Do You Remember How Perfect Everything Was?
On the work of Zoe Zenghelis
May 21–June 30, 2021
Follow the event on the AA Instagram Live! at 16:00 BST
36 Bedford Square
London WC1B 3ES
UK
The Architectural Association will host the first retrospective exhibition of the works of Zoe Zenghelis. As a two-part exhibition, held in collaboration with Betts Project, the two venues jointly present and review a broad range of Zenghelis’ paintings, from the 1960s through to 2020, alongside a unique collection of her work as a member of Office for Metropolitan Architecture (OMA). Accompanied by a selection of studies, sketches and archival documents, it reviews the working process behind Zenghelis’ OMA paintings and explores her teaching methods at the AA. Alongside the exhibition, a comprehensive monograph of her works will be published by AA Publications, which will be launched over the course of the show.
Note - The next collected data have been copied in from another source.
/-- Printed operands read back. -/
theorem parseBytes_renderBytes (b : Byte) (d : List Byte) :
    parseBytes (splitText ',' (renderBytes (b :: d))) = some (b :: d) := by
  have hcomma (b : Byte) : ∀ c ∈ renderByte b, c ≠ ',' := fun c hc => (not_separator_of_mem_renderByte hc).1
  induction d generalizing b with
  | nil =>
    rw [renderBytes, splitText_of_none ',' _ (hcomma b), parseBytes_renderByte_cons]
    rfl
  | cons c d ih =>
    rw [renderBytes_cons_cons, splitText_append ',' _ _ (hcomma b), parseBytes_renderByte_cons,
      parseBytes_splitText_blank, ih c]
    rfl

/-- A text without comment and without blanks at its ends is the line of its first word and what follows. -/
theorem parseLine_of_endsUnblank (L : Nat) {line : List Char} (hends : EndsUnblank line)
    (hcomment : ∀ c ∈ line, c ≠ ';') :
    parseLine L line = (parseCommand L (line.takeWhile fun c => !isBlank c)
      (trimBlanks (line.drop (line.takeWhile fun c => !isBlank c).length))).map ([·]) := by
  have htext : line.takeWhile (· != ';') = line := List.takeWhile_eq_self_iff.2 (by simpa using hcomment)
  have hne : line ≠ [] := by
    obtain ⟨x, y, m, rfl, -, -⟩ := hends
    simp
  simp only [parseLine, htext, hends.trimBlanks_eq, if_neg hne]

/-- The operands of a printed LOAD of L bytes read back as its operand. -/
theorem parseCommand_load (b : Byte) (d : List Byte) :
    parseCommand (b :: d).length ['L', 'O', 'A', 'D'] (renderBytes (b :: d)) = some (.command (.load (b :: d))) := by
  simp only [parseCommand, parseBytes_renderBytes, if_pos]

/-- A printed LOAD reads back. -/
theorem parseLine_renderStep_load (b : Byte) (d : List Byte) :
    parseLine (b :: d).length (renderStep (.command (.load (b :: d)))) = some [.command (.load (b :: d))] := by
  have hends : EndsUnblank (renderStep (.command (.load (b :: d)))) :=
    EndsUnblank.append ⟨'L', 'D', ['O', 'A'], rfl, rfl, rfl⟩ (renderBytes_endsUnblank b d) [' ']
  rw [parseLine_of_endsUnblank _ hends fun c hc => (not_separator_of_mem_renderStep hc).1]
  show (parseCommand _ ['L', 'O', 'A', 'D'] (trimBlanks (' ' :: renderBytes (b :: d)))).map _ = _
  rw [trimBlanks_blank (by rfl), (renderBytes_endsUnblank b d).trimBlanks_eq, parseCommand_load]
  rfl

/-- The line of every well-formed step reads back as that step. -/
theorem parseLine_renderStep {L : Nat} (hpos : 0 < L) {h : HostStep} (hwf : h.wellFormed L = true) :
    parseLine L (renderStep h) = some [h] := by
  match h with
  | .reset => rfl
  | .command .nop => rfl
  | .command .next => rfl
  | .command (.load d) =>
    have hlen : d.length = L := (wellFormed_load L d).1 hwf
    obtain ⟨b, d, rfl⟩ := List.exists_cons_of_length_pos (hlen ▸ hpos)
    rw [← hlen, parseLine_renderStep_load]

/-- The first line of a printed program is its first step, and the rest is the program of the others. -/
theorem splitText_renderProgram_cons (h : HostStep) (hs : List HostStep) :
    splitText '\n' (renderProgram (h :: hs)) = renderStep h :: splitText '\n' (renderProgram hs) := by
  have hline : renderProgram (h :: hs) = renderStep h ++ '\n' :: renderProgram hs := by simp [renderProgram]
  rw [hline, splitText_append _ _ _ fun c hc => (not_separator_of_mem_renderStep hc).2]

/-- Settles O40: line by line, the steps read back. -/
theorem parseOfRenderIsTheProgram : Obligations.ParseOfRenderIsTheProgram := by
  unfold Obligations.ParseOfRenderIsTheProgram
  rintro L hs ⟨hpos, -⟩ hwf
  induction hs with
  | nil => rfl
  | cons h hs ih =>
    obtain ⟨hfirst, hmore⟩ := List.forall_mem_cons.1 hwf
    have hlater : parseLines L (splitText '\n' (renderProgram hs)) = some hs := ih hmore
    rw [parseProgram, splitText_renderProgram_cons, parseLines, parseLine_renderStep hpos hfirst, hlater]
    rfl

/-- Settles O39: the printed LOAD reads back as itself, and the other text is read line by line. -/
theorem textExampleAssembles : Obligations.TextExampleAssembles := by
  unfold Obligations.TextExampleAssembles
  refine ⟨?_, rfl⟩
  rw [assembleText, parseOfRenderIsTheProgram 11 _ (by decide) (by decide)]
  rfl

end Sys2Proof.Machine
end
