-- ==== Sys2Proof/Machine/ChannelLinear.lean ====
section
/-! DEFINITION. The linear channel scalers U2 to U5 (spec/40_channel_linear.md). -/

namespace Sys2Proof.Machine

/-- U2: `round_half_up(255 * c5, 31)` (R51). -/
def widen5 (c5 : Channel5) : Channel8 := BitVec.ofNat 8 (scale Config.roundMode 31 255 c5.toNat)

/-- U3: `round_half_up(255 * c6, 63)` (R52). -/
def widen6 (c6 : Channel6) : Channel8 := BitVec.ofNat 8 (scale Config.roundMode 63 255 c6.toNat)

/-- U4: `round_half_up(31 * c8, 255)` (R53). -/
def narrow5 (c8 : Channel8) : Channel5 := BitVec.ofNat 5 (scale Config.roundMode 255 31 c8.toNat)

/-- U5: `round_half_up(63 * c8, 255)` (R54). -/
def narrow6 (c8 : Channel8) : Channel6 := BitVec.ofNat 6 (scale Config.roundMode 255 63 c8.toNat)

/-- `channel5_to_channel8_linear`: `y[7:0] = c8` (R51, R42). -/
def execChannel5ToChannel8Linear (c5 : Channel5) (s : State) : Host.Outcome State Fault Refusal :=
  .next (s.driveY (resultLow (widen5 c5)))

/-- `channel6_to_channel8_linear`: `y[7:0] = c8` (R52, R42). -/
def execChannel6ToChannel8Linear (c6 : Channel6) (s : State) : Host.Outcome State Fault Refusal :=
  .next (s.driveY (resultLow (widen6 c6)))

/-- `channel8_to_channel5_linear`: `y[4:0] = c5` (R53, R42). -/
def execChannel8ToChannel5Linear (c8 : Channel8) (s : State) : Host.Outcome State Fault Refusal :=
  .next (s.driveY (resultLow (narrow5 c8)))

/-- `channel8_to_channel6_linear`: `y[5:0] = c6` (R54, R42). -/
def execChannel8ToChannel6Linear (c8 : Channel8) (s : State) : Host.Outcome State Fault Refusal :=
  .next (s.driveY (resultLow (narrow6 c8)))

end Sys2Proof.Machine
end

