-- ==== Sys2Proof/Safety.lean ====
section
/-! DEFINITION. The terms claims are stated in: an admitted input, the wrapper as a function of its input, a settled
output, and the words of spec/30_encoding.md rule R40 as numbers. -/

namespace Sys2Proof.Machine

/-- A safe input: the word on the input port is admitted, so the next step is no refusal (R43, R122). -/
def State.Admits (s : State) : Prop := (decode s.opw).isSome = true

/-- The wrapper as a function of `opw` alone: `y` of an admitted word, nothing of a reserved one (R40, R44). It is
taken at the state after reset; that every other state gives the same is a claim. -/
def wrapperY (w : OpWord) : Option Result :=
  match step (State.reset.present w) with
  | .next t => some t.y
  | .refused _ => none
  | .fault f => nomatch f

/-- The output is the function of the input now on the port, if the input is admitted (R40, R142). -/
def State.Settled (s : State) : Prop := ∀ v, wrapperY s.opw = some v → s.y = v

/-- `v[hi:lo] = (v >> lo) mod 2^(hi - lo + 1)`, the notation of spec/00_scope.md rule R8, on a number. -/
def bitsOf (v hi lo : Nat) : Nat := v / 2 ^ lo % 2 ^ (hi - lo + 1)

/-- `OP * 2^28 + M * 2^27 + A` with `Z = 0` (R40, R47). -/
def wordOf (op m a : Nat) : OpWord := BitVec.ofNat 32 (op * 2 ^ 28 + m * 2 ^ 27 + a)

/-- The code of a field selector as a number (R38). -/
def selCode : FieldSel → Nat
  | .lo => 0
  | .hi => 1

/-- The code of a component order as a number (R38). -/
def orderCode : ComponentOrder → Nat
  | .rgb565 => 0
  | .bgr565 => 1

/-- The bits of `y` that R42 lists for an operation; every other bit of `y` is 0. -/
def resultLanes : Instr → Result
  | .rgb565UnpackChannel5 _ _ => 0x00001F#24
  | .rgb565UnpackChannel6 _ => 0x00003F#24
  | .channel5ToChannel8Linear _ => 0x0000FF#24
  | .channel6ToChannel8Linear _ => 0x0000FF#24
  | .channel8ToChannel5Linear _ => 0x00001F#24
  | .channel8ToChannel6Linear _ => 0x00003F#24
  | .srgbGammaExpandLut _ => 0x0000FF#24
  | .srgbGammaCompressLut _ => 0x0000FF#24
  | .rgb565PixelUnpack _ _ => 0x1F3F1F#24
  | .rgb565PixelPack _ _ _ _ => 0x00FFFF#24
  | .endiannessSwap16b _ => 0x00FFFF#24

/-- The modes R46 allows on a mnemonic: mandatory on three of them and forbidden on the others. -/
def Mnemonic.allows (k : Mnemonic) (mode : Option Mode) : Prop :=
  match k with
  | .rgb565UnpackChannel5 => mode = some .lo ∨ mode = some .hi
  | .rgb565PixelUnpack => mode = some .rgb ∨ mode = some .bgr
  | .rgb565PixelPack => mode = some .rgb ∨ mode = some .bgr
  | .rgb565UnpackChannel6 => mode = none
  | .channel5ToChannel8Linear => mode = none
  | .channel6ToChannel8Linear => mode = none
  | .channel8ToChannel5Linear => mode = none
  | .channel8ToChannel6Linear => mode = none
  | .srgbGammaExpandLut => mode = none
  | .srgbGammaCompressLut => mode = none
  | .endiannessSwap16b => mode = none

/-- How a line writes an operation: its mnemonic, its mode and its operands as numbers, in the order of R46. -/
def lineForm : Instr → Mnemonic × Option Mode × List Nat
  | .rgb565UnpackChannel5 .lo pix => (.rgb565UnpackChannel5, some .lo, [pix.toNat])
  | .rgb565UnpackChannel5 .hi pix => (.rgb565UnpackChannel5, some .hi, [pix.toNat])
  | .rgb565UnpackChannel6 pix => (.rgb565UnpackChannel6, none, [pix.toNat])
  | .channel5ToChannel8Linear c5 => (.channel5ToChannel8Linear, none, [c5.toNat])
  | .channel6ToChannel8Linear c6 => (.channel6ToChannel8Linear, none, [c6.toNat])
  | .channel8ToChannel5Linear c8 => (.channel8ToChannel5Linear, none, [c8.toNat])
  | .channel8ToChannel6Linear c8 => (.channel8ToChannel6Linear, none, [c8.toNat])
  | .srgbGammaExpandLut s8 => (.srgbGammaExpandLut, none, [s8.toNat])
  | .srgbGammaCompressLut l8 => (.srgbGammaCompressLut, none, [l8.toNat])
  | .rgb565PixelUnpack .rgb565 pix => (.rgb565PixelUnpack, some .rgb, [pix.toNat])
  | .rgb565PixelUnpack .bgr565 pix => (.rgb565PixelUnpack, some .bgr, [pix.toNat])
  | .rgb565PixelPack .rgb565 r5 g6 b5 => (.rgb565PixelPack, some .rgb, [r5.toNat, g6.toNat, b5.toNat])
  | .rgb565PixelPack .bgr565 r5 g6 b5 => (.rgb565PixelPack, some .bgr, [r5.toNat, g6.toNat, b5.toNat])
  | .endiannessSwap16b d => (.endiannessSwap16b, none, [d.toNat])

/-- The numbers a line's arguments stand for, if every one of them stands for one (R46). -/
def Line.numbers (env : Env) (l : Line) (ns : List Nat) : Prop := l.args.map (argNumber env) = ns.map .ok

/-- An argument that uses a name (R46). -/
def Arg.mentions (x : String) : Arg → Bool
  | .literal _ => false
  | .name k => k == x
  | .lane k _ => k == x

/-- A line that uses a name (R46). -/
def Line.mentions (l : Line) (x : String) : Bool := l.args.any (·.mentions x)

end Sys2Proof.Machine
end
Zoe Zenghelis is an Athenian artist who has been living and working in London since her student years. After studying painting in Athens she continued her study in stage design and painting at the Regent Street Polytechnic under Frank Auerbach, Lawrence Gowing, and Leon Kossoff. She started her painting career as a founding member of OMA, where her collaboration with other OMA members widened their horizons and opened up new opportunities for them in painting and architecture. She has created a large body of work expressing a playful yet iconoclastic combination of visual and mental ecstasy that evokes a very particular urban form; one that is perhaps a surreal mix of the Aegean landscape of her youth and the metropolitan tectonic of cities such as Paris, Berlin, New York or London, where she has lived and worked since 1955.
In 1982, Alvin Boyarsky invited Zoe and Madelon Vriesendorp to run Colour Workshop at the Architectural Association School of Architecture, a career that continued until 1993. Their legacy effected a seminal change in the way that architectural representation was thought of at the AA, and also reintroduced painting as a mode of thinking about space, light, colour and proportion: a fundamental shift in the architectural pedagogy.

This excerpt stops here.